Give every line of the records exactly, please, from the first up to and including the one containing "the issued total".

*****

/-- The allocation period expiry with no swap pending (R64 to R67, R73, R75, R81, R92): the period is charged, t advances, the
window closes on its own timer by mode, the allowance is the unspent budget over the time left within peak cap and unit ratings,
the issued total and floor excess are those of the new allocations, and the holdings follow what changed. t stays at its largest
value (log 19). -/
def Obligations.PeriodExpiryChargesAndAllots : Prop :=
  ∀ s : State, s.resetLow = false → (∀ id ∈ ([.shop, .unit, .furnace, .programme] : List TableId), s.store.swapPendingOf id = false) →
    let w := s.gov.window
    let e := s.shopEntry
    let used := min 4294967295 (w.used + w.issuedTotal)
    let overrun := min 4294967295 (w.overrun + w.floorExcess)
    let peak := max w.peak w.issuedTotal
    let t := min 65535 (w.elapsed + 1)
    let closes := (if e.windowMode = 0 then e.windowLength.toNat else e.windowLength.toNat + e.syncGuard.toNat) ≤ t
    ∃ u : State, exec .allocationPeriodExpiry s = .next u
      ∧ u.gov.history =
          (if closes then
            (({ number := w.number, used := used, overrun := overrun, peak := peak
                closedBy := if e.windowMode = 0 then .timer else .syncMissed } : HistoryEntry) :: s.gov.history).take 4
          else s.gov.history)
      ∧ u.gov.window =
          { (if closes then
              { w with
                number := w.number + 1, elapsed := 0, used := 0, overrun := 0, peak := 0, syncCount := 0, demandOverrun := false
                missedSyncs := if e.windowMode = 0 then w.missedSyncs else min 65535 (w.missedSyncs + 1) }
            else
              { w with
                elapsed := t, used := used, overrun := overrun, peak := peak
                demandOverrun := w.demandOverrun || decide (0 < w.floorExcess) }) with
            budget := e.ceiling.toNat * e.windowLength.toNat
            remaining := max 1 (e.windowLength.toNat - u.gov.window.elapsed)
            issuedTotal := (furnaces.map fun f => (u.powerOf f).issued).sum
            floorExcess := u.gov.window.issuedTotal - u.gov.allowance }
      ∧ u.gov.allowance =
          min (min ((u.gov.window.budget - u.gov.window.used) / u.gov.window.remaining) e.peakCap.toNat)
            (powerUnits.map fun k =>
              if s.store.unit.active[k].present = 0 then 0 else s.store.unit.active[k].rating.toNat).sum
      ∧ (∀ f : Furnace,
          let p := s.powerOf f
          let v := (u.powerOf f).inForce
          (s.configured f = false → v = 0)
            ∧ u.powerOf f =
              { p with
                issued := v, inForce := v
                request :=
                  if s.configured f then p.request.filter fun r => decide ((s.clock - r.second).toNat ≤ e.requestLifetime.toNat)
                  else p.request
                holding :=
                  if v = p.inForce then p.holding else if v = p.lastSent then none
                  else some { value := v, urgent := decide (v < p.lastSent) } })
      ∧ u.gov.allocationTimer = { start := s.clock, length := 1 } ∧ u.gov.plantSilence = s.gov.plantSilence
      ∧ u = { s with gov := u.gov }
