-- ==== Sys2Proof/Tests/Slice0.lean ====
section
/-! SUPPORT. Small tests of one step each, with expected values from the worked sequences of spec/, the smoke test of
WellFormed, and for every obligation with hypotheses a witness that meets them. -/

open Sys2Proof Sys2Proof.Machine

namespace Sys2Proof.Tests

set_option Elab.async false

/-! ### The shop of the worked sequences -/

/-- The state a command leaves. -/
def after (c : Instr) (s : State) : State :=
  match exec c s with
  | .next t => t
  | .fault _ | .refused _ => s

/-- The SHOP entry of sections 4.8 and 8.10. -/
def shopRow : ShopEntry :=
  { ceiling := 12000, peakCap := 14000, pourNode := 40, restAngle := 30 }

/-- A unit of section 5.11. -/
def unitRow (node out1 out2 : Byte) : UnitEntry :=
  { present := 1, node := node, rating := 8000, output1 := out1, output2 := out2 }

/-- A furnace of sections 2.10, 3.4 and 5.11. -/
def furnaceRow (unit output weight : Byte) (holdFloor : Half) : FurnaceEntry :=
  { present := 1, unit := unit, output := output, rating := 6000, ramp := 1500, weight := weight, holdFloor := holdFloor, boost := 500
    efficiency := 768, loss := 300, capacity := 12000, heelMinimum := 2000, minTapMass := 3000, dipCap := 200, freezeLimit := 120 }

/-- The programme of sections 2.10, 3.4 and 3.9. -/
def programmeRow : ProgrammeEntry :=
  { present := 1, meltOut := 11500, meltEnergy := 1400, specificHeat := 830, holdTarget := 14800, bandLow := 100, bandHigh := 50
    tapLow := 14700, tapHigh := 15000, acceptanceLifetime := 3600 }

/-- A channel of section 6.10. -/
def channelRow (channel quantity : Byte) (gain offset rawMax : Half) : ChannelEntry :=
  { present := 1, node := 31, channel := channel, circuit := 4, quantity := quantity, gain := gain, offset := offset, rawMax := rawMax }

/-- Circuit C4 of section 6.10. -/
def circuitRow : CircuitEntry :=
  { present := 1, ownerKind := 0, ownerNumber := 2, flowDeadband := 5, inletDeadband := 2, outletDeadband := 2, maxAge := 5, spanPeriod := 10 }

/-- Row T5 of section 7.8, with a chosen action and latching. -/
def faultRow (action latching : Byte) : TripEntry :=
  { present := 1, scopeKind := 0, scopeNumber := 4, quantity := 0, condition := 7, thresholdA := 4000, thresholdB := 1500
    persistence := 2, action := action, latching := latching }

def rows (f : FurnaceEntry) : Vector FurnaceEntry 6 :=
  #v[furnaceRow 1 1 1 400, furnaceRow 1 2 2 300, furnaceRow 2 1 1 300, furnaceRow 2 2 1 300, f, {}]

/-- A table swapped once, its shadow like its active bank. -/
def swapped {α : Type} (x : α) : Banked α := { bankA := x, bankB := x, activeBank := .b, swapCount := 1 }

/-- The tables of the worked sequences; F5 and F6 are absent. -/
def store : TableStore :=
  { TableStore.cold with
    shop := swapped shopRow
    unit := swapped #v[unitRow 21 1 2, unitRow 22 3 4, {}]
    furnace := swapped (rows {})
    programme := swapped (((Vector.replicate 8 ({} : ProgrammeEntry)).set 0 programmeRow).set 2 programmeRow)
    channel := swapped ((((Vector.replicate 64 ({} : ChannelEntry)).set 6 (channelRow 0 0 2560 0 20000)).set 7
      (channelRow 1 1 512 (-400) 4000)).set 8 (channelRow 2 2 512 (-400) 4000))
    circuit := swapped ((Vector.replicate 16 ({} : CircuitEntry)).set 3 circuitRow)
    trip := swapped ((Vector.replicate 32 ({} : TripEntry)).set 4 (faultRow 2 0))
    mode := .running }

/-- A port that is UP. -/
def upPort : PortState := { PortState.cold with up := true, liveness := true }

/-- The shop in RUNNING at second 7,000, every furnace EMPTY. -/
def running : State :=
  let inService := { CircuitRecord.initial with present := true, spanTimer := some { start := 6995, length := 10 } }
  { State.reset with
    clock := 7000, store := store
    link := { State.reset.link with plant := upPort, field := upPort }
    cool := { State.reset.cool with circuits := State.reset.cool.circuits.set 3 inService } }

/-- An open heat of a bath mass, in a stage, on programme P0. -/
def heatIn (stage : Stage) (id : Word32) (mass : Nat) (estimate : Int) : Heat :=
  { heatId := id, programme := 0, stage := stage, charges := [{ second := 5000, mass := mass }], merged := false
    chargedTotal := mass, pouredTotal := 0, bathMass := mass, overfill := false
    meltRemaining := if stage = .melting then 4000000 else 0
    energyDelivered := 0, estimate := estimate, residual := 0, estimateValid := decide (stage ≠ .melting)
    lastDip := none, chemistry := .none, holdMode := .floor, directed := none
    holdTimer := if stage = .holding then some { start := 6990, length := 30 } else none
    unpowered := 0, freezeRisk := false, pours := 0, openedAt := 5000 }

/-- The power state of a furnace with an allocation, sent as it stands, and a pulpit request of this second. -/
def power (inForce : Nat) (request : Option Nat) : FurnacePower :=
  { FurnacePower.cold with
    issued := inForce, inForce := inForce, lastSent := inForce
    request := request.map fun q => { power := q, second := 7000 } }

/-- The shop of section 5.11: F1 HOLDING, F2 and F3 MELTING, F4 in SUPERHEAT, the account just short of second 7,000. -/
def atWork : State :=
  let s := { running with gov := { running.gov with window :=
    { running.gov.window with elapsed := 599, used := 7490000, issuedTotal := 10000, peak := 13200 } } }
  ((((s.setHeat 0 (some (heatIn .holding 12 9000 14800))).setHeat 1 (some (heatIn .melting 13 9000 0))).setHeat 2
    (some (heatIn .melting 57 9000 0))).setHeat 3 (some (heatIn .superheat 14 9000 12000))).mapPowers fun f p =>
      if f = 0 then power 400 none else if f = 1 then power 5000 (some 6000) else if f = 2 then power 3000 (some 6000)
      else if f = 3 then power 2500 (some 4000) else p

*****

Your solution.
/-- The allocation period expiry with no swap pending (R64 to R67, R73, R75, R81, R92): the period is charged, t advances, the
window closes on its own timer by mode, the allowance is the unspent budget over the time left within peak cap and unit ratings,
the issued total and floor excess are those of the new allocations, and the holdings follow what changed. t stays at its largest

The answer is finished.